*Problem requirements:* Quote exactly and only this range of lines in the data below: the line that holds "s.keyCmd := rfl" to the line that holds "s.ring m := rfl", both included.

*Records excerpted from a collection:*
*** Begin section ***

/-- A shelf whose start-up test passes becomes active with its cores mapped, one that fails is retired; shelf reset empties the shelf but its saggar
and brings it back when its test is done; RTGO starts the root context at the image's entry (R397, R399, R401). -/
def Sys2Proof.Stated.ShelfStartAndReset : Prop :=
  (∀ (n : Fin 64) (r : StartupResult) (s : State), s.inTest n.val = true →
    let clear := fun (t : State) => t.modShelf n.val (fun h => { h with
      homeKeys := []
      mirrorKeys := []
      keyCache := []
      transportKey := none
      sealKey := 0
      sealCtr := 0 })
    let cold := clear (s.applyTest n.val r)
    let back := ((s.applyTest n.val r).zeroGeneral n.val).refreshKeys n.val
    (s.power.warm = false → (s.shelf n.val).started = false →
      (cold.testFatal n.val r = false → exec (.shelfStartupTestDone n r) s = .next (cold.shelfUp n.val false).testsDone) ∧
      (cold.testFatal n.val r = true → exec (.shelfStartupTestDone n r) s = .next (cold.testRetires n.val r).testsDone)) ∧
    ((s.shelf n.val).started = true → (back.testFatal n.val r = false → exec (.shelfResetDone n r) s = .next (back.leaveReset n.val)) ∧
      (back.testFatal n.val r = true → exec (.shelfResetDone n r) s = .next (back.testRetires n.val r).testsDone)) ∧
    ((s.shelf n.val).started = false → s.power.warm = true → back.testFatal n.val r = false →
      exec (.shelfResetDone n r) s = .next (back.shelfUp n.val false).testsDone)) ∧
  (∀ (n : Fin 64) (s : State), s.shelfActive (buddy n.val) = false → s.isRetired (buddy n.val) = false → s.power.warm = false →
    s.shelfUp n.val false = s.modShelf n.val (fun h => { h with
      phase := .active
      started := true
      restore := none
      restoreImg := none
      idleSince := s.now })) ∧
  (∀ (who : Party) (n : Fin 64) (v : Word) (s : State), Stated.granted s who (.shPwr n.val) v → s.shelfActive n.val = true →
    (bitAt v 61 = true → bitAt v 60 = false → s.shelfGone (buddy n.val) = true → (s.shelf n.val).rehomed = [] → ∃ u, exec (.shelfReset who n v) s = .next u ∧ (u.shelf n.val).phase = .reset ∧
      (u.shelf n.val).homeKeys = (s.shelf n.val).homeKeys ∧ (∀ i r, i < 16 → r < 16 → u.ctx (16 * n.val + i) r = {}) ∧
      getF u (.shPwr n.val) 31 16 = satAdd 65535 (getF s (.shPwr n.val) 31 16) 1) ∧
    (bitAt v 60 = true → bitAt v 61 = false → exec (.rtgo who n v) s = .next (s.startRoot n.val) ∧
      ((s.ctx (16 * n.val) 0).st = .free → ((s.startRoot n.val).ctx (16 * n.val) 0).st = .ready ∧
        ((s.startRoot n.val).ctx (16 * n.val) 0).pc =
          BitVec.ofNat 56 (0x1E0000 + getF s (.shRtvec n.val) 62 62 * 0x10000 + tget 0 (s.shelf n.val).rtEntry (getF s (.shRtvec n.val) 62 62)))))
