/-! ### setGop -/
@[simp] theorem State.setGop_pending (t : Nat) (x : GopTag) : (s.setGop t x).pending = s.pending := rfl
@[simp] theorem State.setGop_outbox (t : Nat) (x : GopTag) : (s.setGop t x).outbox = s.outbox := rfl
@[simp] theorem State.setGop_freeCtr (t : Nat) (x : GopTag) : (s.setGop t x).freeCtr = s.freeCtr := rfl
@[simp] theorem State.setGop_tagCtr (t : Nat) (x : GopTag) : (s.setGop t x).tagCtr = s.tagCtr := rfl
@[simp] theorem State.setGop_devtime (t : Nat) (x : GopTag) : (s.setGop t x).devtime = s.devtime := rfl
@[simp] theorem State.setGop_regs (t : Nat) (x : GopTag) : (s.setGop t x).regs = s.regs := rfl
@[simp] theorem State.setGop_mem (t : Nat) (x : GopTag) : (s.setGop t x).mem = s.mem := rfl
@[simp] theorem State.setGop_ctags (t : Nat) (x : GopTag) : (s.setGop t x).ctags = s.ctags := rfl
@[simp] theorem State.setGop_bad (t : Nat) (x : GopTag) : (s.setGop t x).bad = s.bad := rfl
@[simp] theorem State.setGop_shelves (t : Nat) (x : GopTag) : (s.setGop t x).shelves = s.shelves := rfl
@[simp] theorem State.setGop_cores (t : Nat) (x : GopTag) : (s.setGop t x).cores = s.cores := rfl
@[simp] theorem State.setGop_ctxs (t : Nat) (x : GopTag) : (s.setGop t x).ctxs = s.ctxs := rfl
@[simp] theorem State.setGop_links (t : Nat) (x : GopTag) : (s.setGop t x).links = s.links := rfl
@[simp] theorem State.setGop_ports (t : Nat) (x : GopTag) : (s.setGop t x).ports = s.ports := rfl
@[simp] theorem State.setGop_queues (t : Nat) (x : GopTag) : (s.setGop t x).queues = s.queues := rfl
@[simp] theorem State.setGop_rings (t : Nat) (x : GopTag) : (s.setGop t x).rings = s.rings := rfl
@[simp] theorem State.setGop_slotWrites (t : Nat) (x : GopTag) : (s.setGop t x).slotWrites = s.slotWrites := rfl
@[simp] theorem State.setGop_evsrcs (t : Nat) (x : GopTag) : (s.setGop t x).evsrcs = s.evsrcs := rfl
@[simp] theorem State.setGop_holdoff (t : Nat) (x : GopTag) : (s.setGop t x).holdoff = s.holdoff := rfl
@[simp] theorem State.setGop_flue (t : Nat) (x : GopTag) : (s.setGop t x).flue = s.flue := rfl
@[simp] theorem State.setGop_arrived (t : Nat) (x : GopTag) : (s.setGop t x).arrived = s.arrived := rfl
@[simp] theorem State.setGop_returned (t : Nat) (x : GopTag) : (s.setGop t x).returned = s.returned := rfl
@[simp] theorem State.setGop_granted (t : Nat) (x : GopTag) : (s.setGop t x).granted = s.granted := rfl
@[simp] theorem State.setGop_routerBad (t : Nat) (x : GopTag) : (s.setGop t x).routerBad = s.routerBad := rfl
@[simp] theorem State.setGop_retired (t : Nat) (x : GopTag) : (s.setGop t x).retired = s.retired := rfl
@[simp] theorem State.setGop_linkAlt (t : Nat) (x : GopTag) : (s.setGop t x).linkAlt = s.linkAlt := rfl
@[simp] theorem State.setGop_sys (t : Nat) (x : GopTag) : (s.setGop t x).sys = s.sys := rfl
@[simp] theorem State.setGop_keyCmd (t : Nat) (x : GopTag) : (s.setGop t x).keyCmd = s.keyCmd := rfl
@[simp] theorem State.setGop_tlbGone (t : Nat) (x : GopTag) : (s.setGop t x).tlbGone = s.tlbGone := rfl
@[simp] theorem State.setGop_hpmapNew (t : Nat) (x : GopTag) : (s.setGop t x).hpmapNew = s.hpmapNew := rfl
@[simp] theorem State.setGop_hpmapReply (t : Nat) (x : GopTag) : (s.setGop t x).hpmapReply = s.hpmapReply := rfl
@[simp] theorem State.setGop_warden (t : Nat) (x : GopTag) : (s.setGop t x).warden = s.warden := rfl
@[simp] theorem State.setGop_fuses (t : Nat) (x : GopTag) : (s.setGop t x).fuses = s.fuses := rfl
@[simp] theorem State.setGop_power (t : Nat) (x : GopTag) : (s.setGop t x).power = s.power := rfl
@[simp] theorem State.setGop_vexek (t : Nat) (x : GopTag) : (s.setGop t x).vexek = s.vexek := rfl
@[simp] theorem State.setGop_shelf_read (t : Nat) (x : GopTag) (m : Nat) : (s.setGop t x).shelf m = s.shelf m := rfl
@[simp] theorem State.setGop_core_read (t : Nat) (x : GopTag) (m : Nat) : (s.setGop t x).core m = s.core m := rfl
@[simp] theorem State.setGop_ctx_read (t : Nat) (x : GopTag) (m q : Nat) : (s.setGop t x).ctx m q = s.ctx m q := rfl
@[simp] theorem State.setGop_link_read (t : Nat) (x : GopTag) (m : Nat) : (s.setGop t x).link m = s.link m := rfl
@[simp] theorem State.setGop_port_read (t : Nat) (x : GopTag) (m : Nat) : (s.setGop t x).port m = s.port m := rfl
@[simp] theorem State.setGop_queue_read (t : Nat) (x : GopTag) (m p : Nat) : (s.setGop t x).queue m p = s.queue m p := rfl
@[simp] theorem State.setGop_ring_read (t : Nat) (x : GopTag) (m : Nat) : (s.setGop t x).ring m = s.ring m := rfl
@[simp] theorem State.setGop_entry_read (t : Nat) (x : GopTag) (m j : Nat) : (s.setGop t x).entry m j = s.entry m j := rfl
@[simp] theorem State.setGop_now_read (t : Nat) (x : GopTag)  : (s.setGop t x).now = s.now := rfl
@[simp] theorem State.setGop_byte_read (t : Nat) (x : GopTag) (m : Nat) : (s.setGop t x).byte m = s.byte m := rfl
@[simp] theorem State.setGop_isRetired_read (t : Nat) (x : GopTag) (m : Nat) : (s.setGop t x).isRetired m = s.isRetired m := rfl
@[simp] theorem State.setGop_servingShelf_read (t : Nat) (x : GopTag) (m : Nat) : (s.setGop t x).servingShelf m = s.servingShelf m := rfl
@[simp] theorem State.setGop_rdReg_read (t : Nat) (x : GopTag) (h : Reg) : rdReg (s.setGop t x) h = rdReg s h := rfl
@[simp] theorem State.setGop_getF_read (t : Nat) (x : GopTag) (h : Reg) (u w : Nat) : getF (s.setGop t x) h u w = getF s h u w := rfl
@[simp] theorem State.setGop_getB_read (t : Nat) (x : GopTag) (h : Reg) (u : Nat) : getB (s.setGop t x) h u = getB s h u := rfl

*** End section ***

*Answer to the problem:*
@[simp] theorem State.setGop_keyCmd (t : Nat) (x : GopTag) : (s.setGop t x).keyCmd = s.keyCmd := rfl
@[simp] theorem State.setGop_tlbGone (t : Nat) (x : GopTag) : (s.setGop t x).tlbGone = s.tlbGone := rfl
@[simp] theorem State.setGop_hpmapNew (t : Nat) (x : GopTag) : (s.setGop t x).hpmapNew = s.hpmapNew := rfl
@[simp] theorem State.setGop_hpmapReply (t : Nat) (x : GopTag) : (s.setGop t x).hpmapReply = s.hpmapReply := rfl
@[simp] theorem State.setGop_warden (t : Nat) (x : GopTag) : (s.setGop t x).warden = s.warden := rfl
@[simp] theorem State.setGop_fuses (t : Nat) (x : GopTag) : (s.setGop t x).fuses = s.fuses := rfl
@[simp] theorem State.setGop_power (t : Nat) (x : GopTag) : (s.setGop t x).power = s.power := rfl
@[simp] theorem State.setGop_vexek (t : Nat) (x : GopTag) : (s.setGop t x).vexek = s.vexek := rfl
@[simp] theorem State.setGop_shelf_read (t : Nat) (x : GopTag) (m : Nat) : (s.setGop t x).shelf m = s.shelf m := rfl
@[simp] theorem State.setGop_core_read (t : Nat) (x : GopTag) (m : Nat) : (s.setGop t x).core m = s.core m := rfl
@[simp] theorem State.setGop_ctx_read (t : Nat) (x : GopTag) (m q : Nat) : (s.setGop t x).ctx m q = s.ctx m q := rfl
@[simp] theorem State.setGop_link_read (t : Nat) (x : GopTag) (m : Nat) : (s.setGop t x).link m = s.link m := rfl
@[simp] theorem State.setGop_port_read (t : Nat) (x : GopTag) (m : Nat) : (s.setGop t x).port m = s.port m := rfl
@[simp] theorem State.setGop_queue_read (t : Nat) (x : GopTag) (m p : Nat) : (s.setGop t x).queue m p = s.queue m p := rfl
@[simp] theorem State.setGop_ring_read (t : Nat) (x : GopTag) (m : Nat) : (s.setGop t x).ring m = s.ring m := rfl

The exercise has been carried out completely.